[Vegan-commits] r1123 - in pkg/vegan: R inst man
noreply at r-forge.r-project.org
noreply at r-forge.r-project.org
Sun Feb 14 08:41:49 CET 2010
Author: jarioksa
Date: 2010-02-14 08:41:48 +0100 (Sun, 14 Feb 2010)
New Revision: 1123
Modified:
pkg/vegan/R/CCorA.R
pkg/vegan/R/biplot.CCorA.R
pkg/vegan/R/print.CCorA.R
pkg/vegan/inst/ChangeLog
pkg/vegan/man/CCorA.Rd
Log:
CCorA: fixes bugs in presentation of results and adds new biplot types (P Legendre)

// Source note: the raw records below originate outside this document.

-- ==== Sys2Proof/Machine/Codec.lean ====
section
/-! DEFINITION. The codec: one slot of the buffer read or written at the declared width (20_memory.md R45, R46),
the two ways a command ends in the codec, and the buffer as one bit string (R48). -/

namespace Sys2Proof.Machine

/-- The nibble of a byte that holds a slot: the low one for an even slot, the high one for an odd slot (R45). -/
def nibbleOf (slot : Nat) (b : Byte) : BitVec 4 :=
  if slot % 2 = 0 then b.extractLsb' 0 4 else b.extractLsb' 4 4

/-- The byte with the slot's nibble replaced and the other one kept (R46). -/
def withNibble (slot : Nat) (b : Byte) (v : Value) : Byte :=
  if slot % 2 = 0 then (b &&& 0xF0#8) ||| v.setWidth 8
  else (b &&& 0x0F#8) ||| (v.setWidth 8 <<< 4)

/-- `codec_read(s)`, zero-extended to 16 bits (R45). -/
def codecRead (m : Memory) (bits : BitVec 8) (slot : Nat) : Except Fault Value :=
  match bits.toNat with
  | 4 =>
    match m.read (slot / 2) with
    | .error f => .error f
    | .ok b => .ok ((nibbleOf slot b).setWidth 16)
  | 8 =>
    match m.read slot with
    | .error f => .error f
    | .ok b => .ok (b.setWidth 16)
  | 16 => m.read16 (2 * slot)
  | _ => .error (.noSuchWidth bits)

/-- `codec_write(s, v)` (R46). -/
def codecWrite (m : Memory) (bits : BitVec 8) (slot : Nat) (v : Value) : Except Fault Memory :=
  match bits.toNat with
  | 4 =>
    match m.read (slot / 2) with
    | .error f => .error f
    | .ok b => m.write (slot / 2) (withNibble slot b v)
  | 8 => m.write slot (v.setWidth 8)
  | 16 => m.write16 (2 * slot) v
  | _ => .error (.noSuchWidth bits)

/-- The end of PACK and SET: `codec_write(s, v)`, then OK (R81, R91). -/
def storeSlot (slot : Nat) (v : Value) (s : State) : Host.Outcome State Fault Refusal :=
  match codecWrite s.buf s.bits slot v with
  | .error f => .fault f
  | .ok buf => .next (({ s with buf := buf } : State).respond statusOk 0x0000#16)

/-- The end of UNPACK and GET: OK with `codec_read(s)` (R83, R93). -/
def answerSlot (slot : Nat) (s : State) : Host.Outcome State Fault Refusal :=
  match codecRead s.buf s.bits slot with
  | .error f => .fault f
  | .ok v => .next (s.respond statusOk v)

/-- Buffer bit k: bit k mod 8 of byte k div 8 (R48). -/
def Memory.bit (m : Memory) (k : Nat) : Bool := (lookupCell (k / 8) m.cells).getLsbD (k % 8)

/-- The byte image `BUF[0], …, BUF[L-1]` (R52). -/
def Memory.image (m : Memory) : List Byte := (List.range m.len).map fun a => lookupCell a m.cells

end Sys2Proof.Machine
end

Modified: pkg/vegan/R/CCorA.R
===================================================================
--- pkg/vegan/R/CCorA.R 2010-02-10 17:36:16 UTC (rev 1122)
+++ pkg/vegan/R/CCorA.R 2010-02-14 07:41:48 UTC (rev 1123)
@@ -1,19 +1,20 @@
`CCorA` <-
function(Y, X, stand.Y = FALSE, stand.X = FALSE, nperm = 0, ...)
{
- require(MASS) || stop("requires packages 'MASS'")
+ require(MASS) || stop("Requires package 'MASS'")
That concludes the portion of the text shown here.